=== Begin Enclosure ===
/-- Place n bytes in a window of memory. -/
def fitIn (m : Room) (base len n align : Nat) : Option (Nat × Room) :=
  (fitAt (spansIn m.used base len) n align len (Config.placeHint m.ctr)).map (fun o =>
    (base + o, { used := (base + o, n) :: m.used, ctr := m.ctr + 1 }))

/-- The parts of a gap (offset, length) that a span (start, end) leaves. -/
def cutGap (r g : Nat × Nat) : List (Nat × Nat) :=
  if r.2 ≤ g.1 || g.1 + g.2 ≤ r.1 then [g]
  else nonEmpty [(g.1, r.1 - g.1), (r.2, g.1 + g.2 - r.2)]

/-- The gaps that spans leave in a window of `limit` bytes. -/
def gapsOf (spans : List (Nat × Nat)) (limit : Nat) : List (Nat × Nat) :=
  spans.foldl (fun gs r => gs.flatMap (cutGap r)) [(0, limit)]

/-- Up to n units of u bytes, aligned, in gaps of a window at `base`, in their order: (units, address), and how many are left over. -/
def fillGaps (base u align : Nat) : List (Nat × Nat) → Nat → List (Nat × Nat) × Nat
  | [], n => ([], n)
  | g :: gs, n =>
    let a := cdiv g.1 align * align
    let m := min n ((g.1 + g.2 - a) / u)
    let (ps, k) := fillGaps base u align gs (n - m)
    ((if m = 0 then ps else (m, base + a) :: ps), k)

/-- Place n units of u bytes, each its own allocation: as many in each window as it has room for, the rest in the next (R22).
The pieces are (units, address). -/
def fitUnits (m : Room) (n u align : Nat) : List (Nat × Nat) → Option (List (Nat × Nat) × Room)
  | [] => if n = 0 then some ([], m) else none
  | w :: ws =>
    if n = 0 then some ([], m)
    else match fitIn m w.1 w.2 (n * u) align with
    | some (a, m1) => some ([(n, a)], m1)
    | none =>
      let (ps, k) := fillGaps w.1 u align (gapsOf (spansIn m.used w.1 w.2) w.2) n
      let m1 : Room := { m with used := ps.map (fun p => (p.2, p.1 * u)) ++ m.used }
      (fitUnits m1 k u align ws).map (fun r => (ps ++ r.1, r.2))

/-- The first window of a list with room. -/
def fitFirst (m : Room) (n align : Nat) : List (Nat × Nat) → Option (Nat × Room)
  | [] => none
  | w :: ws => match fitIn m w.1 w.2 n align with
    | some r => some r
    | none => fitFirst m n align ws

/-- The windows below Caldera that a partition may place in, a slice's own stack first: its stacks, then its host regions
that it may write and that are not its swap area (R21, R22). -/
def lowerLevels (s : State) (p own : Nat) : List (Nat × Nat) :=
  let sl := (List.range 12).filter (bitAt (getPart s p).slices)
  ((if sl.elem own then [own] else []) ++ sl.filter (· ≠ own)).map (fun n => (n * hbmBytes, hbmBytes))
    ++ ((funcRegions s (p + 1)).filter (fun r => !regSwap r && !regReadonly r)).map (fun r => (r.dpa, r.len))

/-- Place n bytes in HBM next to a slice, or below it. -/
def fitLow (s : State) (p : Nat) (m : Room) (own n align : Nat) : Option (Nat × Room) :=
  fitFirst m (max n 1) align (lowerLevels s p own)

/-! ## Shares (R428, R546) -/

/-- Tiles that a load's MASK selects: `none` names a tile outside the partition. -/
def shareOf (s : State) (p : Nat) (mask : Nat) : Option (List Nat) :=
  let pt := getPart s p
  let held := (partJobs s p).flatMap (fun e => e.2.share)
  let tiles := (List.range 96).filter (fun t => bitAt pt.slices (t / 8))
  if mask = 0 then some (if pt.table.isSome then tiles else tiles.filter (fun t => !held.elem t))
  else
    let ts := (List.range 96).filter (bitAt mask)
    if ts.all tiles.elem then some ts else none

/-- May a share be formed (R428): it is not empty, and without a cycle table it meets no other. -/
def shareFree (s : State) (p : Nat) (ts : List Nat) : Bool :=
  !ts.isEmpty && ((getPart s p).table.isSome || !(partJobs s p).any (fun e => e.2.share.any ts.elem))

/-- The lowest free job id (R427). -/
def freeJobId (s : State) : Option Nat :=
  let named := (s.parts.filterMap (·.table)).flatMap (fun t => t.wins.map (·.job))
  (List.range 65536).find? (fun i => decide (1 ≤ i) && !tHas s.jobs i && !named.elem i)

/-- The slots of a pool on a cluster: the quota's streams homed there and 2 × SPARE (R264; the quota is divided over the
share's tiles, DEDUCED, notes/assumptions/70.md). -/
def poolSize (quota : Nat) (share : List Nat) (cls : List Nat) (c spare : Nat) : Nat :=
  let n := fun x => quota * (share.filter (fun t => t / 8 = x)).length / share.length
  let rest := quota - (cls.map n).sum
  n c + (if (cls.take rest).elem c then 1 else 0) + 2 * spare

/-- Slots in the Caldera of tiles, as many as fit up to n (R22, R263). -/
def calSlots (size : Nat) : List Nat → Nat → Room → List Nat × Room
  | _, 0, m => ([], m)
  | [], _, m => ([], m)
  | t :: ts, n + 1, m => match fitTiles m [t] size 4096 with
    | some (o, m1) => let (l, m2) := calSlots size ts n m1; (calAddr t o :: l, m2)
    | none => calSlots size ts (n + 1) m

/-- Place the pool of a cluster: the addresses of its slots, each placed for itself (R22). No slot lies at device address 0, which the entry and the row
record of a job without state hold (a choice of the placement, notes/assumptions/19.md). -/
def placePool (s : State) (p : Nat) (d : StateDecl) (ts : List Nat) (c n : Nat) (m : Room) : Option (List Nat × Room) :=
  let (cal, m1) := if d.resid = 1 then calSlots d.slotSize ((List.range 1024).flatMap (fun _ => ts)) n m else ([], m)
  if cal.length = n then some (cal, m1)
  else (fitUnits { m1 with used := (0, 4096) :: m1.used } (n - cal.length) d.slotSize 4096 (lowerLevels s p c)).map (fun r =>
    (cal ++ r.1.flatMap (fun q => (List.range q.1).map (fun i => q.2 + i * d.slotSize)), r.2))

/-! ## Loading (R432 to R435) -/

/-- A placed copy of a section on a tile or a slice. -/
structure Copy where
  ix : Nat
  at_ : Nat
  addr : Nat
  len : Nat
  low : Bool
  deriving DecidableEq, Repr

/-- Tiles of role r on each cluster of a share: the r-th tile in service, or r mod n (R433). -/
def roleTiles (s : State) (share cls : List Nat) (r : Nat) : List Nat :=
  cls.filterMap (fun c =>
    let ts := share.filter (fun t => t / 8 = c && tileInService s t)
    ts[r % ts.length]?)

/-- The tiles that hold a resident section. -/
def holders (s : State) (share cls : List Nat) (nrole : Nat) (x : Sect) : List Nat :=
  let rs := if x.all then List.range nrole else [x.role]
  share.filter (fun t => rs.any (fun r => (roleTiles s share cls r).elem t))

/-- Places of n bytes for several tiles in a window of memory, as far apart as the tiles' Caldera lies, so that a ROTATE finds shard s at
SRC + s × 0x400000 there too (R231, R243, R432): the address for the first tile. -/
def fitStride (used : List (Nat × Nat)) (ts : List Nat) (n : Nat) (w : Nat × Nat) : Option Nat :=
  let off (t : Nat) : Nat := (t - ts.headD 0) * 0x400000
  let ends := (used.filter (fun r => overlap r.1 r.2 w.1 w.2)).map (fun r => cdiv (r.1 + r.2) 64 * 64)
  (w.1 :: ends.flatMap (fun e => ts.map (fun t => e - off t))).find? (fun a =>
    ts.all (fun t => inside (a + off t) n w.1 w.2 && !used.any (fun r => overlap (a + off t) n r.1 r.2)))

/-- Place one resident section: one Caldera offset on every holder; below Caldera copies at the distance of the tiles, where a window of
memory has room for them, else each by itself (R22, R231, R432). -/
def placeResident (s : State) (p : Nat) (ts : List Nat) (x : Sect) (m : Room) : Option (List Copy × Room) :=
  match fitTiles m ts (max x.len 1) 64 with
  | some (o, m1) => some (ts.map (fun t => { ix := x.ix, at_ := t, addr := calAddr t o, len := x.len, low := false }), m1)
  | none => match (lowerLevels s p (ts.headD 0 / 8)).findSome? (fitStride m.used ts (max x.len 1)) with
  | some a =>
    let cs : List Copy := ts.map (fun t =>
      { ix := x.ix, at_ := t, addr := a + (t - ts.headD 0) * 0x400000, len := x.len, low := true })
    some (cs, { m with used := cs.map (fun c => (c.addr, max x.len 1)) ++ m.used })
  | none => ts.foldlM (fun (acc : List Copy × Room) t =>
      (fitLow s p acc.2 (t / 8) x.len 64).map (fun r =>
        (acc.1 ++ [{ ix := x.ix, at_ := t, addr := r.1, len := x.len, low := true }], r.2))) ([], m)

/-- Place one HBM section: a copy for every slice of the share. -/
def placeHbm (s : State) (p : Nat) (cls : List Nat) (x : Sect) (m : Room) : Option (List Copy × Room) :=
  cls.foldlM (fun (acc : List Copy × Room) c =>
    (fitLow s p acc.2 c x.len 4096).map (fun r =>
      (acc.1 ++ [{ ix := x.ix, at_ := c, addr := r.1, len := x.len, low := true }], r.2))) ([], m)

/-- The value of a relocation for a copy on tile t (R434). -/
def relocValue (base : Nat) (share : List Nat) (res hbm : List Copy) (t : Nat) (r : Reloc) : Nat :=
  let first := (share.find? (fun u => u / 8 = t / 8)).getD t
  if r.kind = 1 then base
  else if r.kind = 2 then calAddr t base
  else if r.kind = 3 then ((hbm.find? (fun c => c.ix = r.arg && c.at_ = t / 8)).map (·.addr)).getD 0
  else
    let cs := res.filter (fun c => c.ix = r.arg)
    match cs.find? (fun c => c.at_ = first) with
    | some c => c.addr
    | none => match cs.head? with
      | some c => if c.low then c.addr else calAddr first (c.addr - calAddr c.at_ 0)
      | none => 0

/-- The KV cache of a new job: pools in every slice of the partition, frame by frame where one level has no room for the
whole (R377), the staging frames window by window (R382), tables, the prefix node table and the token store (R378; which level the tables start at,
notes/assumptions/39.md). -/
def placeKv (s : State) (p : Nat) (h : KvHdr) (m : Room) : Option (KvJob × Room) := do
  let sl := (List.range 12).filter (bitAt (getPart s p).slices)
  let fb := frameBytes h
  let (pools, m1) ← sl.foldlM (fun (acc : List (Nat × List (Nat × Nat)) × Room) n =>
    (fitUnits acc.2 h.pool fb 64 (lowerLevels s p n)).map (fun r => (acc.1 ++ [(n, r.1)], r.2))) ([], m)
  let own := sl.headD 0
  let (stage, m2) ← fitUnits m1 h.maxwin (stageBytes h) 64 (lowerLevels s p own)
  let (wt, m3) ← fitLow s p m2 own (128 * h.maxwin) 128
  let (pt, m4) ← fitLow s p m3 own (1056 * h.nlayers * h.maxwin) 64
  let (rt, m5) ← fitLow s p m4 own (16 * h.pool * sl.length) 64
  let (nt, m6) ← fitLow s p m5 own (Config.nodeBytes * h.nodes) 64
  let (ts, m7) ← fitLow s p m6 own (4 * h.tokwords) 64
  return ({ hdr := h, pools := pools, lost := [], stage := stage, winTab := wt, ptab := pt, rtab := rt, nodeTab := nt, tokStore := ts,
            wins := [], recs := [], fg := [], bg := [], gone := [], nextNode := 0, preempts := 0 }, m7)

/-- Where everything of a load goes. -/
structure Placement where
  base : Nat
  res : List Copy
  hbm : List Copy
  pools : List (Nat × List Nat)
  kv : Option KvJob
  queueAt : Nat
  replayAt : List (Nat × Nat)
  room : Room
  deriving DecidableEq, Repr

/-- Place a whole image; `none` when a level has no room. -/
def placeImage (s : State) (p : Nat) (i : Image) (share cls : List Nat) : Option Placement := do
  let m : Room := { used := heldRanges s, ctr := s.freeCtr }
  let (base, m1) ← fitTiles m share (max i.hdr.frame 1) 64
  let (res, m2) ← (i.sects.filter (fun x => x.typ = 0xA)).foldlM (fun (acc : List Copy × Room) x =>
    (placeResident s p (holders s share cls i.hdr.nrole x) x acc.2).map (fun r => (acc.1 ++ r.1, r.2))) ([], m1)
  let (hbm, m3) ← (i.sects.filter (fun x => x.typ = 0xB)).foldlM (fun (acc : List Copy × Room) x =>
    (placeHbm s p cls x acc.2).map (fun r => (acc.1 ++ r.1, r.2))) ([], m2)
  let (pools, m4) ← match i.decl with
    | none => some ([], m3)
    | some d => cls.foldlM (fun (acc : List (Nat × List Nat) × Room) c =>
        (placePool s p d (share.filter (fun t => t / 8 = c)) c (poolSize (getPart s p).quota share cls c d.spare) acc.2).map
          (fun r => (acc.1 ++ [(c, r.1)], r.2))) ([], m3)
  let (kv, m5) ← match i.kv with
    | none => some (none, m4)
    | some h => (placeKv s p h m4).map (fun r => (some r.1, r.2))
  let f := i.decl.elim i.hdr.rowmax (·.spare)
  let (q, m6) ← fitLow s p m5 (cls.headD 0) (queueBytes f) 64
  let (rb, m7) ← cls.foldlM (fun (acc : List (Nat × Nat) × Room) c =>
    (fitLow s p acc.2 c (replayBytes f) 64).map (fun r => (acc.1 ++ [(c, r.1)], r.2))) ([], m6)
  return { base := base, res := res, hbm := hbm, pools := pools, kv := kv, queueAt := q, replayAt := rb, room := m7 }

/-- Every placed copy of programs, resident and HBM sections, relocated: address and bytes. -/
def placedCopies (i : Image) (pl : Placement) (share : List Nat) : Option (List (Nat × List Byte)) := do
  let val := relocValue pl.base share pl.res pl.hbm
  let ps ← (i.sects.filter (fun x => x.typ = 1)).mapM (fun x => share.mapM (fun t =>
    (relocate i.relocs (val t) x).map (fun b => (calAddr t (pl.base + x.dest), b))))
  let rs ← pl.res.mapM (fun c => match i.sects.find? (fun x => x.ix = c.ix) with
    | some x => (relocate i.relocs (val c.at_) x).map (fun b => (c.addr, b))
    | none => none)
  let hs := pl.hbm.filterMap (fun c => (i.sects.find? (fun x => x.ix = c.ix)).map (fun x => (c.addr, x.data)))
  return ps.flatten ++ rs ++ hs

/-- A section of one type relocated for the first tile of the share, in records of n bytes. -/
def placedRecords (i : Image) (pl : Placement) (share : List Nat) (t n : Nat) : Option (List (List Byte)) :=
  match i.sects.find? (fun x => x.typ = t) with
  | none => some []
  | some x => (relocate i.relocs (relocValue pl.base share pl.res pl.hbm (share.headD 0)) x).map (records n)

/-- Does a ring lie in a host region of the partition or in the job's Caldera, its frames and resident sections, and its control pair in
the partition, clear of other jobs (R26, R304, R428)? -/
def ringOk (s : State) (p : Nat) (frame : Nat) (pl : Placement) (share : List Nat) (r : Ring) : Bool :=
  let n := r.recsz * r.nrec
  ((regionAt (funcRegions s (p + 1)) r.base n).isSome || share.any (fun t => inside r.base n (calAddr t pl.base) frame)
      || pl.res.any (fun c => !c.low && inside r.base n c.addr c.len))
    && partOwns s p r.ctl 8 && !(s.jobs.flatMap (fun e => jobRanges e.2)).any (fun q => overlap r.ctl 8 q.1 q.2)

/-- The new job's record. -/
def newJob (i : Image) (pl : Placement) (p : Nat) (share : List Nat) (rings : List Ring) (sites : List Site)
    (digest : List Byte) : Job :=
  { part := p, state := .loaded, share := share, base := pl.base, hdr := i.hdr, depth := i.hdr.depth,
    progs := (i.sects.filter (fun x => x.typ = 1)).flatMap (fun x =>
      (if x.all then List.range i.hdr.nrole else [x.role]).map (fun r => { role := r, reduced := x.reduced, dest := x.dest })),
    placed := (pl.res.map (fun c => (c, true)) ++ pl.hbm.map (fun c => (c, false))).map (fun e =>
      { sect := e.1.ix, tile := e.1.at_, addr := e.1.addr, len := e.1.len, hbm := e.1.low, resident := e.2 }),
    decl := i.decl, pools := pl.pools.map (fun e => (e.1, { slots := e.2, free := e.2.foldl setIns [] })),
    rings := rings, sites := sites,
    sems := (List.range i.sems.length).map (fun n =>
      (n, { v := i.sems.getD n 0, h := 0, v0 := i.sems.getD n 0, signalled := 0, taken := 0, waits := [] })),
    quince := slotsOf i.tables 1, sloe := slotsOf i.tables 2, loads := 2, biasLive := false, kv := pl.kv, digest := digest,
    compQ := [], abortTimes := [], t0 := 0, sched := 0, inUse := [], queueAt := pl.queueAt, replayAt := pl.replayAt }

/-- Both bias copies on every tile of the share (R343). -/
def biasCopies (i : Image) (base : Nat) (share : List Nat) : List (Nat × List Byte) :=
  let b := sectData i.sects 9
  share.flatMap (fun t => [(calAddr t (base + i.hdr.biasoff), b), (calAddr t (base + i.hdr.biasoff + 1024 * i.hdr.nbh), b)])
=== End Enclosure ===
### Task directions
Return all lines from the data above with "memory" in them.

### Written solution
/-- Place n bytes in a window of memory. -/
/-- Places of n bytes for several tiles in a window of memory, as far apart as the tiles' Caldera lies, so that a ROTATE finds shard s at
memory has room for them, else each by itself (R22, R231, R432). -/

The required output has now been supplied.